_PROBLEM REQUIREMENTS_: Every line of the records below from the line with "def State.segFull (s" up to and including the line with "(R.FTL_STAT_LOWSPARE, b2n (decide" must be reproduced exactly, and no line outside that range.
____ INFORMATION SUPPLIED
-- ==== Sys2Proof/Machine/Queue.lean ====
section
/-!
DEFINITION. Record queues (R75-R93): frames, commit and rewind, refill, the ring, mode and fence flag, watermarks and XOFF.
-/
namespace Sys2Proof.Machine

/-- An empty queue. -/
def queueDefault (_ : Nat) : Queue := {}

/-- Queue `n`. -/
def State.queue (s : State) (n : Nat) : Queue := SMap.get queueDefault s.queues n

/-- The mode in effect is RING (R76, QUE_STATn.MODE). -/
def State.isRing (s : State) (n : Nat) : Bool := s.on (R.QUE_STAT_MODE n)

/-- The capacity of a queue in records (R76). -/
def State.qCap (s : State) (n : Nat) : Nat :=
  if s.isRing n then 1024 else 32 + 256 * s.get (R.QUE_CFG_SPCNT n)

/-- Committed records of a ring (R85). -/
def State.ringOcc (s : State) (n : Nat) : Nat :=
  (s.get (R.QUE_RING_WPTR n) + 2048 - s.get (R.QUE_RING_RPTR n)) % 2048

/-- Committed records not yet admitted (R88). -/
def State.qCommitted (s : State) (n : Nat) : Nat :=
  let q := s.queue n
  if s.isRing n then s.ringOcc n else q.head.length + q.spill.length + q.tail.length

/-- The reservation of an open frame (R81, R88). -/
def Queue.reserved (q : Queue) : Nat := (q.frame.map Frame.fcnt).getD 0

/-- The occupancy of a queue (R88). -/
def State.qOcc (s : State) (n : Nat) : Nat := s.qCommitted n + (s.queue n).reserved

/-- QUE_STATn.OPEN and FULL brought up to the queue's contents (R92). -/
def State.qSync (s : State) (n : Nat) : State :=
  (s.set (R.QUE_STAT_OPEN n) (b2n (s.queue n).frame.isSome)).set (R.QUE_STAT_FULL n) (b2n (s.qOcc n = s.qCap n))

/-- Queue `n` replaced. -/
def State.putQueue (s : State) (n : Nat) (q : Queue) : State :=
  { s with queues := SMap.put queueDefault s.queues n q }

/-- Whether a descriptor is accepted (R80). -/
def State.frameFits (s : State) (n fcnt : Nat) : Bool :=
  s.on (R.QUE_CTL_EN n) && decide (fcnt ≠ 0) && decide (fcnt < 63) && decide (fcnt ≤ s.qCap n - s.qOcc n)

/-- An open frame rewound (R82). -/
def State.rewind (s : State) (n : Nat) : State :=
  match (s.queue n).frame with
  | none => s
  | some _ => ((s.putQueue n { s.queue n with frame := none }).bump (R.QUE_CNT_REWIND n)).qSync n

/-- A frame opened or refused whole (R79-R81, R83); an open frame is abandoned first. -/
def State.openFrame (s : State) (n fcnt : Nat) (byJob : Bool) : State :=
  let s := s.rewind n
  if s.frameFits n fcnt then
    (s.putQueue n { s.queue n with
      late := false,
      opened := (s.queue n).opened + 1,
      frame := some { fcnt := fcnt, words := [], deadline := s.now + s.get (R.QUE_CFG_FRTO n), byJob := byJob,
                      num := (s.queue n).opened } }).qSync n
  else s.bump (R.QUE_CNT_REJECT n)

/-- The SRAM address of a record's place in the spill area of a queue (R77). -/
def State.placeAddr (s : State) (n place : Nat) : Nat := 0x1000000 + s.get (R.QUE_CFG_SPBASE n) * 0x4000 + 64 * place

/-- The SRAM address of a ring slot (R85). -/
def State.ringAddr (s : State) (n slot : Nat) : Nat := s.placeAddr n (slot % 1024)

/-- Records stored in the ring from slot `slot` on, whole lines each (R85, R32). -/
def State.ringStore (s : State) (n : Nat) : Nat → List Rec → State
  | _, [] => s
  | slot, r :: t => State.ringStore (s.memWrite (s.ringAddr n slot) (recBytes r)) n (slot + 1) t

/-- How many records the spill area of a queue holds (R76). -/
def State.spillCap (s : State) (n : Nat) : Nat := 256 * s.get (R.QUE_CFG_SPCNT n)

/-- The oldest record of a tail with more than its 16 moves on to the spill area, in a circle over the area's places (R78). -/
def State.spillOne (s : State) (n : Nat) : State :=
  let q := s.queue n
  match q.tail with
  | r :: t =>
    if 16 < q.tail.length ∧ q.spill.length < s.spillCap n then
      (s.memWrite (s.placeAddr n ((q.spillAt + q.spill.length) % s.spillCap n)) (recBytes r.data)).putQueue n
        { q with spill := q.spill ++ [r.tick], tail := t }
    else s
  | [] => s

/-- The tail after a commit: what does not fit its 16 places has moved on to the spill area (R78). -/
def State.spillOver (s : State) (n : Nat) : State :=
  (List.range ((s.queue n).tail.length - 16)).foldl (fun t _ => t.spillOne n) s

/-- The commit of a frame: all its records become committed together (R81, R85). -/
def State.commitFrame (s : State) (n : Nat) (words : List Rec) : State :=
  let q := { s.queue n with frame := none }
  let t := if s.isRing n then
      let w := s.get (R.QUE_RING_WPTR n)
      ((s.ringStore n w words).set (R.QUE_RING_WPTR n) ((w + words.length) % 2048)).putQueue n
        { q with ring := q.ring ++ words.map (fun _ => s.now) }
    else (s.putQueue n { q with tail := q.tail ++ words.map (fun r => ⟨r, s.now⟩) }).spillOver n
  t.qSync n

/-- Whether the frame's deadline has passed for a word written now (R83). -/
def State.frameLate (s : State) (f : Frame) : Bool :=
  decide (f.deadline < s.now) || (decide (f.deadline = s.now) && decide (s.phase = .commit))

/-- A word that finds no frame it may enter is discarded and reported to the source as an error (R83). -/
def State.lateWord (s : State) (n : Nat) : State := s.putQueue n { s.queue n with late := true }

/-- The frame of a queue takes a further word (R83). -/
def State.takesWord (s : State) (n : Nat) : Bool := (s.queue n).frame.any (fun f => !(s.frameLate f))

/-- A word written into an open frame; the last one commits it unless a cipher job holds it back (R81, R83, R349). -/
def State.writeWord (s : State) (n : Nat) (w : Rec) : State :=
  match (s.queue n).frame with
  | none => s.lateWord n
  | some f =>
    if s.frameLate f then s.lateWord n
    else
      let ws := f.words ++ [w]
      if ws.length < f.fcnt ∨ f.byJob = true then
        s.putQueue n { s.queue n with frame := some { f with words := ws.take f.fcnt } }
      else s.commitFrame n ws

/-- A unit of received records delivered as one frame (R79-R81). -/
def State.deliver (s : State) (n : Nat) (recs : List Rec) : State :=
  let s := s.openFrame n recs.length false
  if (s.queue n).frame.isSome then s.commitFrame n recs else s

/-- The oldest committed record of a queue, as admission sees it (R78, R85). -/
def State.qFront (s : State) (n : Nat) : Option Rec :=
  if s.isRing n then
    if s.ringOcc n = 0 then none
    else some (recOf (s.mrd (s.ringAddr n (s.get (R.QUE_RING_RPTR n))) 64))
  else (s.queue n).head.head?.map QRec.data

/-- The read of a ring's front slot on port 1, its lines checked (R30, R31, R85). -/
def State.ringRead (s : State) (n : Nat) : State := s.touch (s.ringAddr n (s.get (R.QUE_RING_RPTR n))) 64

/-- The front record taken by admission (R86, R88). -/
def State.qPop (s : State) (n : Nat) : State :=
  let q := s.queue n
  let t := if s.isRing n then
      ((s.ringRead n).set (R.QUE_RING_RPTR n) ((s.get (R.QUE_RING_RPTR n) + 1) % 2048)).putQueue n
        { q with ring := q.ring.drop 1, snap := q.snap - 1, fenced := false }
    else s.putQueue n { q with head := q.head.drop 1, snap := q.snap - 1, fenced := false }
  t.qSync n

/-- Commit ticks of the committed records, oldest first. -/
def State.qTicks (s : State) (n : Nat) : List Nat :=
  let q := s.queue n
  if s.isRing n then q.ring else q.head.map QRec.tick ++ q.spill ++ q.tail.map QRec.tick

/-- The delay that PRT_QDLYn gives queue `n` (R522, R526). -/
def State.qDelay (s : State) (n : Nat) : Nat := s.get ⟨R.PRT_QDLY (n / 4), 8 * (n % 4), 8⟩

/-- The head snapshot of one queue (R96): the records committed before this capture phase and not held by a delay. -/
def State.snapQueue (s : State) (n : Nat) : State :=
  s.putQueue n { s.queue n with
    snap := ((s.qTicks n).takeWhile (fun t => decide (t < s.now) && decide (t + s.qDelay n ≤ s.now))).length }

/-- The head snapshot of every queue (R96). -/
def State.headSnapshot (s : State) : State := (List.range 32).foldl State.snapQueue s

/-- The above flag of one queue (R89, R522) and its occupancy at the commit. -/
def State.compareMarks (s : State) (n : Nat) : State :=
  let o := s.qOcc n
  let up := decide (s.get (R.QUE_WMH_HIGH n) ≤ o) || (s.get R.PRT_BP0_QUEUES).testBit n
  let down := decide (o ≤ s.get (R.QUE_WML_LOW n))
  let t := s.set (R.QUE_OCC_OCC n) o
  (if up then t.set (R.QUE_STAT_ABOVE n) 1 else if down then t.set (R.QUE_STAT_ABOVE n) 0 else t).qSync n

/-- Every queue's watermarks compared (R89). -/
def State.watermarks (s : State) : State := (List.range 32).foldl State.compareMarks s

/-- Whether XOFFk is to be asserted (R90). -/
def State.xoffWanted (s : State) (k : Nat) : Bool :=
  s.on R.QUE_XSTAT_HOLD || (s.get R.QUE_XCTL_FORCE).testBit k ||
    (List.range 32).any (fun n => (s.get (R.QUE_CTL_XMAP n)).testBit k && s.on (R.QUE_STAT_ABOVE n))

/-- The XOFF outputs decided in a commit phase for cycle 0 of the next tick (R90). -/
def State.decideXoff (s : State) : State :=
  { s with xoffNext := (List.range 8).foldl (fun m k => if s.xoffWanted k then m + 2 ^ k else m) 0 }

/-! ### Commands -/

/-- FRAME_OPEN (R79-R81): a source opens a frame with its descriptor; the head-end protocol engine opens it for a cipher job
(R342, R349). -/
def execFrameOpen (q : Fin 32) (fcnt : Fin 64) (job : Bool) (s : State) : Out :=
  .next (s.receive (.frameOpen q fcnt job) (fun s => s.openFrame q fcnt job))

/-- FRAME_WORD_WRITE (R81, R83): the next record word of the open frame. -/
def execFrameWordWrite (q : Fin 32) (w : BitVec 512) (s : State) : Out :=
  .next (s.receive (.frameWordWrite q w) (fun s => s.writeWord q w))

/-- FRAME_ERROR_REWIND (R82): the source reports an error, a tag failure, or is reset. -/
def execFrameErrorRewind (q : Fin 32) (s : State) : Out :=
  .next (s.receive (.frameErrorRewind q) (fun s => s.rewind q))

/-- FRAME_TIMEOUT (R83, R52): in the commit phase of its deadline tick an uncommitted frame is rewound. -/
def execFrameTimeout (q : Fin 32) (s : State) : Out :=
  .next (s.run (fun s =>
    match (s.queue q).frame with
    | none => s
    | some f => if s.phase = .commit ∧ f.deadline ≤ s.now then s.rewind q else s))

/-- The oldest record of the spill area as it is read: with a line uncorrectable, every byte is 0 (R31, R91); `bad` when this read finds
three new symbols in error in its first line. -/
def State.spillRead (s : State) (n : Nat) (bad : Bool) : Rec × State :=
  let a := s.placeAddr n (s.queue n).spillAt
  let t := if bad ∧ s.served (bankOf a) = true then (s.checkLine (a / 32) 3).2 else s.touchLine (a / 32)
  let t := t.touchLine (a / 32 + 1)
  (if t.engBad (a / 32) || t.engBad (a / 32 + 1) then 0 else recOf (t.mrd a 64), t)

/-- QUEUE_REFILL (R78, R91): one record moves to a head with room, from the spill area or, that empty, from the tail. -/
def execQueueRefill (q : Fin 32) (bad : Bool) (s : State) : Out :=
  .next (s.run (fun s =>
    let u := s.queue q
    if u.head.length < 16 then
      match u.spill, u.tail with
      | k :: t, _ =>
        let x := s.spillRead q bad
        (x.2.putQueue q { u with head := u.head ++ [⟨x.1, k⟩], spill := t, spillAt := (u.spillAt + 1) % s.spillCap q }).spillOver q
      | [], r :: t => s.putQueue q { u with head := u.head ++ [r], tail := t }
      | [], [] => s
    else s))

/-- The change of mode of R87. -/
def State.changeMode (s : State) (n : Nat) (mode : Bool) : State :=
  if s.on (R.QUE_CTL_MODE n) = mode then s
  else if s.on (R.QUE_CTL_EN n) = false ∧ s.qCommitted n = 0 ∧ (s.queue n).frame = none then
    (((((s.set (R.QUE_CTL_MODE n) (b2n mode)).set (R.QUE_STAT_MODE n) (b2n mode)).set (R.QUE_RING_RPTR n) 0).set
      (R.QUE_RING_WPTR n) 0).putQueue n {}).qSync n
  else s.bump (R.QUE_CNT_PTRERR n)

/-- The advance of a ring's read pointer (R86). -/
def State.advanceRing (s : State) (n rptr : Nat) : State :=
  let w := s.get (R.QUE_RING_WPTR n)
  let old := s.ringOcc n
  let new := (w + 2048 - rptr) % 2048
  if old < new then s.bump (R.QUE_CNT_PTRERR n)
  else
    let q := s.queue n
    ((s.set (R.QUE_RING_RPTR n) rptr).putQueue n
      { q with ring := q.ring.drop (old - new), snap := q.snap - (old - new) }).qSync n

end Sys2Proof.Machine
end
________
____ INFORMATION SUPPLIED
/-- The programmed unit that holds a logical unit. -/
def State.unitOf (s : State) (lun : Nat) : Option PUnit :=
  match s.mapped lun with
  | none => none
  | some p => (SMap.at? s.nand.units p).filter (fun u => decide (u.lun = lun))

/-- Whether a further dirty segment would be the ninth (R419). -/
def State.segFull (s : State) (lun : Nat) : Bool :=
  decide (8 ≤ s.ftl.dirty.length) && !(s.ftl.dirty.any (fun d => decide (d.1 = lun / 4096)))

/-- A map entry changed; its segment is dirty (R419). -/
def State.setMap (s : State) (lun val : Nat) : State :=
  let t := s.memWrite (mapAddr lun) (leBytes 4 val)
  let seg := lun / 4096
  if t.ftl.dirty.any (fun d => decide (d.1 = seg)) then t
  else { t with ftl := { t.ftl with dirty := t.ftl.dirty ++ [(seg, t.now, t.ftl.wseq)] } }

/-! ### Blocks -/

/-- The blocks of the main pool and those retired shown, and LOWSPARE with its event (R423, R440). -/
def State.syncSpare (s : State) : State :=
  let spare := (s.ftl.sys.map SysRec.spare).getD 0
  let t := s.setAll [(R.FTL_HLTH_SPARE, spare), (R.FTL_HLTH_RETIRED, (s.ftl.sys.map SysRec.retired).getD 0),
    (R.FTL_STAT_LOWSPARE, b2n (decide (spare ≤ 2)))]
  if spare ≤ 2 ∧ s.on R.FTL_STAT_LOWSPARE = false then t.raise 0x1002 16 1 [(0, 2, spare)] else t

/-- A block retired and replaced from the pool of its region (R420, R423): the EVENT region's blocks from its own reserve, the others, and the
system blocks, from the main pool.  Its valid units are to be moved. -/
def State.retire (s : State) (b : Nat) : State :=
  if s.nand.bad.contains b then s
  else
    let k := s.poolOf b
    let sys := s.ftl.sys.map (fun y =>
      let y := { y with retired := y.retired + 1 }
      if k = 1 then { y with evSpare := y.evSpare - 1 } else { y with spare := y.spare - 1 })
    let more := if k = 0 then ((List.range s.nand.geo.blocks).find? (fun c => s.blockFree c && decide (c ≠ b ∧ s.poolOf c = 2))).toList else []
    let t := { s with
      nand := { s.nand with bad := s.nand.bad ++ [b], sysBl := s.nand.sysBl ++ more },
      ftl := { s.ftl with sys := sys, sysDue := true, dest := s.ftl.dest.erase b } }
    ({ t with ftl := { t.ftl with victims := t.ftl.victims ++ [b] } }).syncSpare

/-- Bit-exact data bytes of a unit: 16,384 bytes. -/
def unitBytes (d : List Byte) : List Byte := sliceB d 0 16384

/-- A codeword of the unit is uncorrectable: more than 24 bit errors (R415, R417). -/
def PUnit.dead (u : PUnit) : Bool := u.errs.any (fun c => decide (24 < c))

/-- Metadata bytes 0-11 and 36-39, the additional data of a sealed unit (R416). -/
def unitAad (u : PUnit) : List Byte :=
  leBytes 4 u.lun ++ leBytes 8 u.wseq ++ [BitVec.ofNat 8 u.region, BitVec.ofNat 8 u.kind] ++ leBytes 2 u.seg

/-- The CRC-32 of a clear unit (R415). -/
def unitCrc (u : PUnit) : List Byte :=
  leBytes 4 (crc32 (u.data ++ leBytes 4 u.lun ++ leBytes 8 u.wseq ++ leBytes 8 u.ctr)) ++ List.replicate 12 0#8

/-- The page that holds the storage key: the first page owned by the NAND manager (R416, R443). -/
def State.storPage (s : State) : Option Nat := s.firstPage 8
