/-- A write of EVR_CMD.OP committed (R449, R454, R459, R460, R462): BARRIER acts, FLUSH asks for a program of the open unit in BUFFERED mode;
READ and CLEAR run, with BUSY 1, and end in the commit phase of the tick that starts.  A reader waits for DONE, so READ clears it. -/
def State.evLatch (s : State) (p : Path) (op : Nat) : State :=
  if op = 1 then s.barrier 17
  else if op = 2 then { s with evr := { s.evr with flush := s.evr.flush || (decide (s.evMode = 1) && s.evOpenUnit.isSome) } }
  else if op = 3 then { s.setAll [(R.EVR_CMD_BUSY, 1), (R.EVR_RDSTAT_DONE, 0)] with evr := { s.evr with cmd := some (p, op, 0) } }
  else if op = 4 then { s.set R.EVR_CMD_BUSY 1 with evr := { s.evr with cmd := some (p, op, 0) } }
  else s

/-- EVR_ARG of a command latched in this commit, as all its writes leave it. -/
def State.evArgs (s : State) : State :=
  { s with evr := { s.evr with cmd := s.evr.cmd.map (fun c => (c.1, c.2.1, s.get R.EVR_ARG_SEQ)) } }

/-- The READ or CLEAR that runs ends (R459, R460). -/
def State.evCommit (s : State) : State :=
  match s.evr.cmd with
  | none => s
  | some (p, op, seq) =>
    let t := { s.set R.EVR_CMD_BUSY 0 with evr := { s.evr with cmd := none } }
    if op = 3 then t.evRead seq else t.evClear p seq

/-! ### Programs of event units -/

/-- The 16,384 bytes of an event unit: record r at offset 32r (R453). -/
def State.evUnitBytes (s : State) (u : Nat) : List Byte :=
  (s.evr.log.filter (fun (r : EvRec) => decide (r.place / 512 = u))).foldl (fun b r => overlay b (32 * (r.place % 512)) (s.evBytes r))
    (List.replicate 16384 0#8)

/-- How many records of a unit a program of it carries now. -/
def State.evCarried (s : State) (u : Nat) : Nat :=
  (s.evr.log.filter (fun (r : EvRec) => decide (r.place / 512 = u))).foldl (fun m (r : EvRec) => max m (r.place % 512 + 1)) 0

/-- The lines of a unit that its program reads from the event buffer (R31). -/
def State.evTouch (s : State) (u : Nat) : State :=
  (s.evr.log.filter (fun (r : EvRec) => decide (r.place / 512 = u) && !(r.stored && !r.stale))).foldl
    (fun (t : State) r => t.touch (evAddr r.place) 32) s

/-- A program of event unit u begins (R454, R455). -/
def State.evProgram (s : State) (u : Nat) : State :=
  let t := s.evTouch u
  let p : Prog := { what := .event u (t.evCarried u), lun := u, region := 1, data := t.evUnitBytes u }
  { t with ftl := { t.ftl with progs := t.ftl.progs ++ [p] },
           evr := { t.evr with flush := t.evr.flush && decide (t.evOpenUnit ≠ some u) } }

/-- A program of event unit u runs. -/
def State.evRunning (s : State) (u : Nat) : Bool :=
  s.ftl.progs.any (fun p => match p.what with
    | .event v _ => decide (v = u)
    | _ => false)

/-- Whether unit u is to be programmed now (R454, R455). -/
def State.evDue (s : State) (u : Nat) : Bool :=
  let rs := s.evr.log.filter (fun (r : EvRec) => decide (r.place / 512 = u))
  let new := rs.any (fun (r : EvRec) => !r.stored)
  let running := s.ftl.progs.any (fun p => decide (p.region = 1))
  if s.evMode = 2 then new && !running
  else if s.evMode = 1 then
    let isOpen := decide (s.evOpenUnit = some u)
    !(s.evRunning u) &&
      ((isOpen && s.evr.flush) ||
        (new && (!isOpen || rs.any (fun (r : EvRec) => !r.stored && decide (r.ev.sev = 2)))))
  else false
________
_COMPLETED EXERCISE_:
def State.segFull (s : State) (lun : Nat) : Bool :=
  decide (8 ≤ s.ftl.dirty.length) && !(s.ftl.dirty.any (fun d => decide (d.1 = lun / 4096)))

/-- A map entry changed; its segment is dirty (R419). -/
def State.setMap (s : State) (lun val : Nat) : State :=
  let t := s.memWrite (mapAddr lun) (leBytes 4 val)
  let seg := lun / 4096
  if t.ftl.dirty.any (fun d => decide (d.1 = seg)) then t
  else { t with ftl := { t.ftl with dirty := t.ftl.dirty ++ [(seg, t.now, t.ftl.wseq)] } }

/-! ### Blocks -/

/-- The blocks of the main pool and those retired shown, and LOWSPARE with its event (R423, R440). -/
def State.syncSpare (s : State) : State :=
  let spare := (s.ftl.sys.map SysRec.spare).getD 0
  let t := s.setAll [(R.FTL_HLTH_SPARE, spare), (R.FTL_HLTH_RETIRED, (s.ftl.sys.map SysRec.retired).getD 0),
    (R.FTL_STAT_LOWSPARE, b2n (decide (spare ≤ 2)))]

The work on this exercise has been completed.